# The cost of 4 kg onion, 3 kg wheat and 2 kg rice is Rs 60. The cost of 2 kg onion, 4 kg wheat and 6 kg rice is Rs 90. The cost of 6 kg onion 2 kg wheat and 3 kg rice is Rs 70. Find cost of each item per kg by matrix method.

Toolbox:
• A matrix is said to be singular if |A|= 0.
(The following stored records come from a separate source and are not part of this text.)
-- ==== Sys2Proof/Machine/Channel.lean ====
section
/-! DEFINITION. The channel agent (spec/00_scope.md R5 (c)): the engine's decoder at work on the flushed stream
(30_encoding.md R88, 20_memory.md R70), and the transport calls the block makes (20_memory.md R60 to R65), with what the
environment does at each taken from the list `turns` (log entry 10). -/

namespace Sys2Proof.Machine

/-! ## The engine at work -/

/-- A command's effect on the channel; a host operation has none downstream. -/
def engCmd (i : Instr) (c : Chan) : Chan :=
  match i with
  | .outBytesWpMsb d => cmdOutBytesWpMsb d c
  | .outBytesWnMsb d => cmdOutBytesWnMsb d c
  | .outBytesWpLsb d => cmdOutBytesWpLsb d c
  | .outBytesWnLsb d => cmdOutBytesWnLsb d c
  | .outBitsWpMsb k d => cmdOutBitsWpMsb k d c
  | .outBitsWnMsb k d => cmdOutBitsWnMsb k d c
  | .outBitsWpLsb k d => cmdOutBitsWpLsb k d c
  | .outBitsWnLsb k d => cmdOutBitsWnLsb k d c
  | .inBytesRpMsb n => cmdInBytesRpMsb n c
  | .inBytesRnMsb n => cmdInBytesRnMsb n c
  | .inBytesRpLsb n => cmdInBytesRpLsb n c
  | .inBytesRnLsb n => cmdInBytesRnLsb n c
  | .inBitsRpMsb k => cmdInBitsRpMsb k c
  | .inBitsRnMsb k => cmdInBitsRnMsb k c
  | .inBitsRpLsb k => cmdInBitsRpLsb k c
  | .inBitsRnLsb k => cmdInBitsRnLsb k c
  | .ioBytesWnRpMsb d => cmdIoBytesWnRpMsb d c
  | .ioBytesWpRnMsb d => cmdIoBytesWpRnMsb d c
  | .ioBytesWnRpLsb d => cmdIoBytesWnRpLsb d c
  | .ioBytesWpRnLsb d => cmdIoBytesWpRnLsb d c
  | .ioBitsWnRpMsb k d => cmdIoBitsWnRpMsb k d c
  | .ioBitsWpRnMsb k d => cmdIoBitsWpRnMsb k d c
  | .ioBitsWnRpLsb k d => cmdIoBitsWnRpLsb k d c
  | .ioBitsWpRnLsb k d => cmdIoBitsWpRnLsb k d c
  | .tmsWp m d => cmdTmsWp m d c
  | .tmsWn m d => cmdTmsWn m d c
  | .tmsrWpRp m d => cmdTmsrWpRp m d c
  | .tmsrWnRp m d => cmdTmsrWnRp m d c
  | .tmsrWpRn m d => cmdTmsrWpRn m d c
  | .tmsrWnRn m d => cmdTmsrWnRn m d c
  | .setLow val dir => cmdSetLow val dir c
  | .getLow => cmdGetLow c
  | .setHigh val dir => cmdSetHigh val dir c
  | .getHigh => cmdGetHigh c
  | .loopOn => cmdLoopOn c
  | .loopOff => cmdLoopOff c
  | .setDiv d => cmdSetDiv d c
  | .sendImm => cmdSendImm c
  | .div5Off => cmdDiv5Off c
  | .div5On => cmdDiv5On c
  | .ph3On => cmdPh3On c
  | .ph3Off => cmdPh3Off c
  | .adaptOn => cmdAdaptOn c
  | .adaptOff => cmdAdaptOff c
  | .odCfg maskL maskH => cmdOdCfg maskL maskH c
  | .bogus => cmdBogus c
  | .qEnq .. => c
  | .qEnqs .. => c
  | .qFlush => c
  | .qRead .. => c
  | .qCount => c
  | .clkConfigure .. => c
  | .tapNext .. => c
  | .tapPath .. => c
  | .tapGoto .. => c
  | .jtagReset => c
  | .jtagScanIr .. => c
  | .jtagScanDr .. => c
  | .jtagSetEndIr .. => c
  | .jtagSetEndDr .. => c
  | .spiAssert => c
  | .spiClear => c
  | .spiTransact .. => c
  | .spiWrite .. => c
  | .spiRead .. => c
  | .i2cStart => c
  | .i2cRstart => c
  | .i2cStop => c
  | .i2cWriteByte .. => c
  | .i2cReadByte .. => c
  | .i2cXread .. => c
  | .i2cXwrite .. => c
  | .mpsseSync => c
  | .jtagOpen .. => c
  | .spiOpen .. => c
  | .i2cOpen .. => c
  | .close => c
  | .mpsseEmit .. => c

/-- An opcode that is gated off on this chip is unrecognised (R97). -/
def Caps.lacks (sup : Caps) (op : Byte) : Bool :=
  match CmdKey.ofOpcode op with
  | some k => !sup.opens (keyGate k)
  | none => false

/-- What the engine finds at the front of the stream: R88's decoding; an opcode the chip lacks is one byte long, so that
it does not wait for the operand bytes it would have (R97, R277; log entry 29). -/
def Chan.engFetch (c : Chan) : CmdFetch :=
  match decodeCmd c.tx with
  | .cmd i r => .cmd i r
  | .unknown op r => .unknown op r
  | .short =>
    match c.tx with
    | [] => .short
    | op :: r => if c.sup.lacks op then .unknown op r else .short

/-- One engine step: the command at the front, or the echo of an unrecognised opcode, which is one byte long (R88, R95);
none when the stream holds no whole command. -/
def Chan.engStep (c : Chan) : Option Chan :=
  match c.engFetch with
  | .cmd i r => some (engCmd i { c with tx := r })
  | .unknown op r => some (Chan.echo op { c with tx := r })
  | .short => none

/-- Engine steps, at most the number given. -/
def Chan.engRun : Nat → Chan → Chan
  | 0, c => c
  | k + 1, c =>
    match c.engStep with
    | some c' => Chan.engRun k c'
    | none => c

/-- The engine works through everything flushed (R70; log entry 27). Every step takes a byte of the stream at least. -/
def Chan.settle (c : Chan) : Chan := c.engRun c.tx.length

/-! ## Transport calls -/

/-- A call is made (log entry 28). -/
def Chan.called (t : TCall) (c : Chan) : Chan := { c with calls := c.calls ++ [t] }

/-- Up to `n` response bytes reach `RX`: those under way first (R68, R71), then gathered ones, which the chip hands over
when its buffer fills or its latency timer runs out (R73; log entry 32). -/
def Chan.deliver (n : Nat) (c : Chan) : Chan :=
  { c with
    rx := c.rx ++ (c.inFlight ++ c.eng.gathered).take n
    inFlight := c.inFlight.drop n
    eng := { c.eng with gathered := c.eng.gathered.drop (n - c.inFlight.length) } }

/-- Every response byte reaches `RX`. -/
def Chan.deliverAll (c : Chan) : Chan := c.deliver (c.inFlight ++ c.eng.gathered).length

/-- A call other than `write` and `read`: the next turn says whether it succeeds and what reaches `RX` first (R60). Past
the last turn it succeeds, and every response byte reaches `RX` first: DESIGN CHOICE, also for the setup calls and the
capability queries, of which the spec says nothing there (log entry 10). -/
def Chan.ask (t : TCall) (c : Chan) : Bool × Chan :=
  match c.turns with
  | [] => (true, c.deliverAll.called t)
  | .answers give :: ts => (true, (Chan.deliver give { c with turns := ts }).called t)
  | .fails _ :: ts => (false, { c with turns := ts }.called t)

/-- `write(bytes)`: one bulk transfer; a failed one delivers its first bytes only (R61; log entry 12). The flag says
whether it succeeded. -/
def Chan.write (bs : List Byte) (c : Chan) : Bool × Chan :=
  match c.turns with
  | [] => (true, { c with tx := c.tx ++ bs }.called (.write bs))
  | .answers give :: ts => (true, (Chan.deliver give { c with tx := c.tx ++ bs, turns := ts }).called (.write bs))
  | .fails took :: ts => (false, { c with tx := c.tx ++ bs.take took, turns := ts }.called (.write bs))

/-- One successful `read(max_len)`: up to `n` bytes leave `RX` (R62). -/
def Chan.takeRx (n : Nat) (c : Chan) : List Byte × Chan :=
  (c.rx.take n, { c with rx := c.rx.drop n }.called (.read n))

/-- The loop of `read_exact` over the environment's turns: the bytes, or how many were obtained before the failure or the
timeout (R113, X12). Past the last turn every response byte reaches `RX` and then the timeout elapses
(log entry 11). -/
def Chan.readLoop (n : Nat) : List Turn → List Byte → Chan → Except Nat (List Byte) × Chan
  | [], acc, c =>
    let p := { c with turns := [] }.deliverAll.takeRx (n - acc.length)
    if n ≤ (acc ++ p.1).length then (.ok (acc ++ p.1), p.2)
    else if p.1 = [] then (.error acc.length, p.2)
    else (.error (acc ++ p.1).length, p.2.called (.read (n - (acc ++ p.1).length)))
  | .fails _ :: ts, acc, c => (.error acc.length, { c with turns := ts }.called (.read (n - acc.length)))
  | .answers give :: ts, acc, c =>
    let p := (Chan.deliver give { c with turns := ts }).takeRx (n - acc.length)
    if n ≤ (acc ++ p.1).length then (.ok (acc ++ p.1), p.2) else Chan.readLoop n ts (acc ++ p.1) p.2

/-- `read_exact(n)` at the transport; no call for `n = 0` (R113). -/
def Chan.readExact (n : Nat) (c : Chan) : Except Nat (List Byte) × Chan :=
  if n = 0 then (.ok [], c) else c.settle.readLoop n c.settle.turns []

/-- `get_queued_byte_count()`: the length of `RX` at that moment (R63); none when the call fails. -/
def Chan.count (c : Chan) : Option Nat × Chan :=
  let p := c.settle.ask .count
  (if p.1 then some p.2.rx.length else none, p.2)

/-- A setup call: its effect when it succeeds (R64). The flag says whether it did. What reaches `RX` first is `Chan.ask`'s,
past the last turn too: there the spec is silent, and every response byte does (DESIGN CHOICE, log entry 10). A call
that fails leaves modes, pins and settings as they were: DESIGN CHOICE (log entry 19). -/
def Chan.setup (t : TCall) (act : Chan → Chan) (c : Chan) : Bool × Chan :=
  let p := c.settle.ask t
  (p.1, if p.1 then act p.2 else p.2)

/-- What a bit mode change does to the chip (R64, R212; log entries 19 and 31): the low pins' directions become the mask;
a reset makes the high pins inputs too, and does not move the target's TAP (R212). -/
def Chan.enterMode (mask : Byte) (m : BitMode) (c : Chan) : Chan :=
  let d := { c with bitMode := m, wire := c.wire ++ [WireEvt.mode mask m] }
  match m with
  | .reset => { d with eng := { c.eng with lowDir := mask, highDir := 0 } }
  | .mpsse => d.movePins { c.eng with lowDir := mask }

/-- `set_bit_mode(mask, mode)` (R64). -/
def Chan.setBitMode (mask : Byte) (m : BitMode) (c : Chan) : Bool × Chan :=
  c.setup (.setBitMode mask m) (Chan.enterMode mask m)

/-- `set_usb_transfer_sizes(in, out)` (R64). -/
def Chan.setUsbSizes (i o : Size32) (c : Chan) : Bool × Chan :=
  c.setup (.setUsbSizes i o) fun c => { c with usbIn := i, usbOut := o }

/-- `set_timeouts(read_ms, write_ms)` (R64). -/
def Chan.setTimeouts (r w : Nat) (c : Chan) : Bool × Chan :=
  c.setup (.setTimeouts r w) fun c => { c with rdTimeout := r, wrTimeout := w }

/-- `set_latency_timer(ms)` (R64). -/
def Chan.setLatency (ms : Byte) (c : Chan) : Bool × Chan :=
  c.setup (.setLatency ms) fun c => { c with latency := ms }

end Sys2Proof.Machine
end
• A matrix is said to be invertible if |A|$\neq 0$.
• If A is a non-singular matrix,AX=B,then $X=A^{-1}B.$
• Using this we can solve the system of equation which has unique solution.
Let the cost of 1kg onion be=x.
Let the cost of 1kg wheat be=y.
Let the cost of 1kg rice be=z.
Now we can frame equations according to the given information as
4x+3y+2z=60------(1)
2x+4y+6z=90-----(2)
6x+2y+3z=70-------(3)
This is of the form AX=B,then $X=A^{-1}B.$
$\begin{bmatrix}4 & 3 & 2\\2 & 4 & 6\\6 & 2 & 3\end{bmatrix}\begin{bmatrix}x\\y\\z\end{bmatrix}=\begin{bmatrix}60\\90\\70\end{bmatrix}$
Where $A=\begin{bmatrix}4 & 3 & 2\\2 & 4 & 6\\6 & 2 & 3\end{bmatrix}X=\begin{bmatrix}x\\y\\z\end{bmatrix}B=\begin{bmatrix}60\\90\\70\end{bmatrix}$
Let us first see if A is a singular or a non-singular matrix:
To verify this,we will have to find the determinant value,which can be got by expanding along $R_1$
$|A|=4(4\times 3 -6\times 2)-(-3)(2\times 3-6\times 6)+2(2\times 2-6\times 4)$
$\;\;\;=4(12-12)-3(6-36)+2(4-24)$
$\;\;\;=0-3\times (-30)+2(-20)=90-40=50\neq 0$
Hence inverse exists.
$A^{-1}=\frac{1}{|A|}(adj \;A)$
Now let us find the (adj A)
To find the (adj A) let us find the minors and cofactors of the respective elements.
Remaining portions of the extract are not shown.